/-- An access that R180 wants aligned beside the loads and stores of R184 and R185: its address register, its bytes, and the
scalars it reads before the address counts. -/
inductive IsAligned : Instr → Reg → Nat → List Reg → Prop where
  | amo {i d a b op n k} (h : IsAmo i d a b op n k) : IsAligned i a n [b]
  | cas (d a b w o) : IsAligned (.cas d a b w o) a (if w = 1 then 8 else 4) [d, b]
  | waita (d a w c) : IsAligned (.waita d a w c) a (if w = 1 then 8 else 4) []
  | vwait (d a b) : IsAligned (.vwait d a b) a 8 []
  | bdiss (d a) : IsAligned (.bdiss d a) a 16 []
  | bwait (d a b) : IsAligned (.bwait d a b) a 16 [d, b]
  | sgath (d a b w) : IsAligned (.sgath d a b w) a (2 ^ w.toNat) []
  | sgathc (d a b w) : IsAligned (.sgathc d a b w) a (2 ^ w.toNat) []
  | sscat (d a b w) : IsAligned (.sscat d a b w) a (2 ^ w.toNat) []
  | sscatc (d a b w) : IsAligned (.sscatc d a b w) a (2 ^ w.toNat) []

/-- A barrier access that counts: its count must be 1 to 65,535 (R193, R194). -/
inductive IsArrival : Instr → Reg → Reg → Prop where
  | barr (d a b) : IsArrival (.barr d a b) a b
  | barrt (d a b) : IsArrival (.barrt d a b) a b
  | binit (d a b) : IsArrival (.binit d a b) a b

/-- The state after an atomic has read, and written where `hit`, its word (R76, R187, R289). -/
def rmwDone (s : State) (r : Route) (n new : Nat) (hit : Bool) : State :=
  let s := atomicSite (countReq s) s.th r
  if hit then putAt s s.th.part r.key (leBytes n new) else s

/-- The class of a CAS that writes, and of one that does not (R183, R188). -/
def casClass (o : BitVec 2) (hit : Bool) : Cls :=
  if o = 0 then .relaxed
  else if o = 1 then .acquire
  else if o = 3 then .sc
  else if hit then .release else .relaxed

/-- Whether no transfer of the thread's engines is outstanding, nor any of its payload or completion words (R189). -/
def enginesDone (s : State) : Prop := s.th.copies = [] ∧ s.th.xfers = [] ∧ s.th.svcmds = [] ∧ payloadOut s = false

/-- What an access leaves as it was: everything but the scalar `d` it writes, the queues of the scalars `d` and `rs`, its
stream's PC, stair, park and deadline, the thread's region number and the answers it has used; of the device, memory, what an
access itself leaves behind (translations, replica frames' order of use, leases, stamps), the counters and its launch's
digest. -/
def AccessKept (d : Reg) (rs : List Reg) (s t : State) : Prop :=
  { t with
    th := s.th, mem := s.mem, uce := s.uce, tlb := s.tlb, frames := s.frames, sites := s.sites, stamps := s.stamps
    stampUse := s.stampUse, counters := s.counters, launches := s.launches } = s ∧
  { t.th with
    a := s.th.a, x := s.th.x, q := s.th.q, regions := s.th.regions, polled := s.th.polled, confirm := s.th.confirm
    tol := s.th.tol } = s.th ∧
  t.th.tol = s.th.tol ∧ t.th.str (otherOf s.strm) = s.th.str (otherOf s.strm) ∧
  { t.cur with
    pc := s.cur.pc, stair := s.cur.stair, gpr := s.cur.gpr, park := s.cur.park, deadline := s.cur.deadline
    object := s.cur.object, freed := s.cur.freed, ibuf := s.cur.ibuf, popped := s.cur.popped
    ftrim := s.cur.ftrim, sbase := s.cur.sbase, seed := s.cur.seed } = s.cur ∧
  (d.toNat ≠ 119 → t.cur.ftrim = s.cur.ftrim) ∧ (d.toNat ≠ 120 → t.cur.sbase = s.cur.sbase) ∧
  (d.toNat ≠ 121 → t.cur.seed = s.cur.seed) ∧
  (∀ n, n ≠ d.toNat → n ∉ s.cur.steppedRegs → Store.get 0 t.cur.gpr n = Store.get 0 s.cur.gpr n) ∧
  (∀ n, n ≠ d.toNat → n ∉ rs.map (fun r => r.toNat) → t.th.queue n = s.th.queue n)

/-! ## Vector instructions -/

/-- A lane of integers: the operands' values by vtype, and the result modulo 2^w (R152). -/
def intLane (f : Nat → Nat → Int → Int → Int) (s : State) (_ : Nat) (v : List Nat) : FRes :=
  let vt := s.cur.vtype.toNat
  let w := vwidth vt
  (codeOf w (f vt w (valueOf vt w (atD 0 0 v)) (valueOf vt w (atD 0 1 v))), 0)

/-- A lane of bits (R153). -/
def bitLane (f : Nat → Nat → Nat → Nat) (s : State) (_ : Nat) (v : List Nat) : FRes :=
  (f (vwidth s.cur.vtype.toNat) (atD 0 0 v) (atD 0 1 v), 0)

/-- A lane of two floating operands, rounded as element `k` (R154, R149). -/
def floatLane (f : Fmt → Rnd → Nat → Nat → FRes) (s : State) (k : Nat) (v : List Nat) : FRes :=
  f (vfmt s.cur.vtype.toNat) (elemRnd s k) (atD 0 0 v) (atD 0 1 v)

/-- A lane of one floating operand (R155). -/
def funLane (f : Fmt → Rnd → Nat → FRes) (s : State) (k : Nat) (v : List Nat) : FRes :=
  f (vfmt s.cur.vtype.toNat) (elemRnd s k) (atD 0 0 v)

/-- A lane of the mixer at sbase + k (R175). -/
def rndLane (f : Nat → Nat) (s : State) (k : Nat) (_ : List Nat) : FRes :=
  (f (nmx s.cur.seed (s.cur.sbase + BitVec.ofNat 64 k)).toNat, 0)

/-- An elementwise instruction at the vtype width: destination, sources, masked form, vtype classes, and the value of
element `k` with its exceptions from the sources' elements (R39, R148 to R156, R167, R175). -/
inductive IsLane : Instr → Reg → List Reg → BitVec 1 → (Nat → Bool) → (State → Nat → List Nat → FRes) → Prop where
  | vadd (d a b m) : IsLane (.vadd d a b m) d [a, b] m (isI) (intLane (fun _ _ x y => x + y))
  | vsub (d a b m) : IsLane (.vsub d a b m) d [a, b] m (isI) (intLane (fun _ _ x y => x - y))
  | vmul (d a b m) : IsLane (.vmul d a b m) d [a, b] m (isI) (intLane (fun _ _ x y => x * y))
  | vmulh (d a b m) : IsLane (.vmulh d a b m) d [a, b] m (isI) (intLane (fun _ w x y => x * y / (2 ^ w : Nat)))
  | vmin (d a b m) : IsLane (.vmin d a b m) d [a, b] m (isI) (intLane (fun _ _ x y => min x y))
  | vmax (d a b m) : IsLane (.vmax d a b m) d [a, b] m (isI) (intLane (fun _ _ x y => max x y))
  | vadds (d a b m) : IsLane (.vadds d a b m) d [a, b] m (isI) (intLane (fun vt w x y => vclamp vt w (x + y)))
  | vsubs (d a b m) : IsLane (.vsubs d a b m) d [a, b] m (isI) (intLane (fun vt w x y => vclamp vt w (x - y)))
  | vand (d a b m) : IsLane (.vand d a b m) d [a, b] m (fun _ => true) (bitLane (fun _ x y => x &&& y))
  | vor (d a b m) : IsLane (.vor d a b m) d [a, b] m (fun _ => true) (bitLane (fun _ x y => x ||| y))
  | vxor (d a b m) : IsLane (.vxor d a b m) d [a, b] m (fun _ => true) (bitLane (fun _ x y => x ^^^ y))
  | vshl (d a b m) : IsLane (.vshl d a b m) d [a, b] m (fun _ => true) (bitLane (fun w x y => x * 2 ^ (y % w)))
  | vshr (d a b m) : IsLane (.vshr d a b m) d [a, b] m (fun _ => true) (bitLane (fun w x y => x / 2 ^ (y % w)))
  | vsra (d a b m) : IsLane (.vsra d a b m) d [a, b] m (fun _ => true) (bitLane (fun w x y => codeOf w (signedOf w x / (2 ^ (y % w) : Nat))))
  | vandn (d a b m) : IsLane (.vandn d a b m) d [a, b] m (fun _ => true) (bitLane (fun w x y => x &&& (2 ^ w - 1 - y)))
  | vfadd (d a b m) : IsLane (.vfadd d a b m) d [a, b] m (isF) (floatLane (fAdd))
  | vfsub (d a b m) : IsLane (.vfsub d a b m) d [a, b] m (isF) (floatLane (fSub))
  | vfmul (d a b m) : IsLane (.vfmul d a b m) d [a, b] m (isF) (floatLane (fMul))
  | vfdiv (d a b m) : IsLane (.vfdiv d a b m) d [a, b] m (isF) (floatLane (fDiv))
  | vfmin (d a b m) : IsLane (.vfmin d a b m) d [a, b] m (isF) (floatLane (fun t _ x y => fMinMax t false x y))
  | vfmax (d a b m) : IsLane (.vfmax d a b m) d [a, b] m (isF) (floatLane (fun t _ x y => fMinMax t true x y))
  | vfma (d a b m) : IsLane (.vfma d a b m) d [d, a, b] m (isF) (fun s k v => fFma (vfmt s.cur.vtype.toNat) (elemRnd s k) false (atD 0 0 v) (atD 0 1 v) (atD 0 2 v))
  | vfms (d a b m) : IsLane (.vfms d a b m) d [d, a, b] m (isF) (fun s k v => fFma (vfmt s.cur.vtype.toNat) (elemRnd s k) true (atD 0 0 v) (atD 0 1 v) (atD 0 2 v))
  | vfsqrt (d a m) : IsLane (.vfsqrt d a m) d [a] m (isF) (funLane (fSqrt))
  | vfrsq (d a m) : IsLane (.vfrsq d a m) d [a] m (isFp32) (funLane (fRsqrt))
  | vlog2 (d a m) : IsLane (.vlog2 d a m) d [a] m (isFp32) (funLane (fLog2))
  | vexp2 (d a m) : IsLane (.vexp2 d a m) d [a] m (isFp32) (funLane (fExp2))
  | vfabs (d a m) : IsLane (.vfabs d a m) d [a] m (fun v => isF v || isF8 v) (funLane (fun t _ x => (x % 2 ^ (t.width - 1), 0)))
  | vfneg (d a m) : IsLane (.vfneg d a m) d [a] m (fun v => isF v || isF8 v) (funLane (fun t _ x => (flipSign t x, 0)))
  | vfclass (d a m) : IsLane (.vfclass d a m) d [a] m (isF) (funLane (fun t _ x => (fclass t x, 0)))
  | vfrint (d a m) : IsLane (.vfrint d a m) d [a] m (isF) (funLane (fRint))
  | vrndl (d m) : IsLane (.vrndl d m) d [] m (fun v => v == 4 || v == 5 || v == 10) (rndLane (fun x => x % 2 ^ 32))
  | vrndh (d m) : IsLane (.vrndh d m) d [] m (fun v => v == 4 || v == 5 || v == 10) (rndLane (fun x => x / 2 ^ 32))
  | vrndu (d m) : IsLane (.vrndu d m) d [] m (isFp32) (rndLane (fun x => (roundMag fp32 rne false (2 * (x / 2 ^ 41) + 1) (-24) false).1))
  | vmov (d a m) : IsLane (.vmov d a m) d [a] m (fun _ => true) (fun _ _ v => (atD 0 0 v, 0))
  | viota (d m) : IsLane (.viota d m) d [] m (fun _ => true) (fun s k _ => (s.cur.sbase.toNat + k, 0))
■ ■ ■ ■
### What the exercise asks
Please copy the lines above from the line with "(isF) (floatLane (fAdd))" up to and including the line with "t true x y))", exactly as written and with nothing else.

### Result
  | vfadd (d a b m) : IsLane (.vfadd d a b m) d [a, b] m (isF) (floatLane (fAdd))
  | vfsub (d a b m) : IsLane (.vfsub d a b m) d [a, b] m (isF) (floatLane (fSub))
  | vfmul (d a b m) : IsLane (.vfmul d a b m) d [a, b] m (isF) (floatLane (fMul))
  | vfdiv (d a b m) : IsLane (.vfdiv d a b m) d [a, b] m (isF) (floatLane (fDiv))
  | vfmin (d a b m) : IsLane (.vfmin d a b m) d [a, b] m (isF) (floatLane (fun t _ x y => fMinMax t false x y))
  | vfmax (d a b m) : IsLane (.vfmax d a b m) d [a, b] m (isF) (floatLane (fun t _ x y => fMinMax t true x y))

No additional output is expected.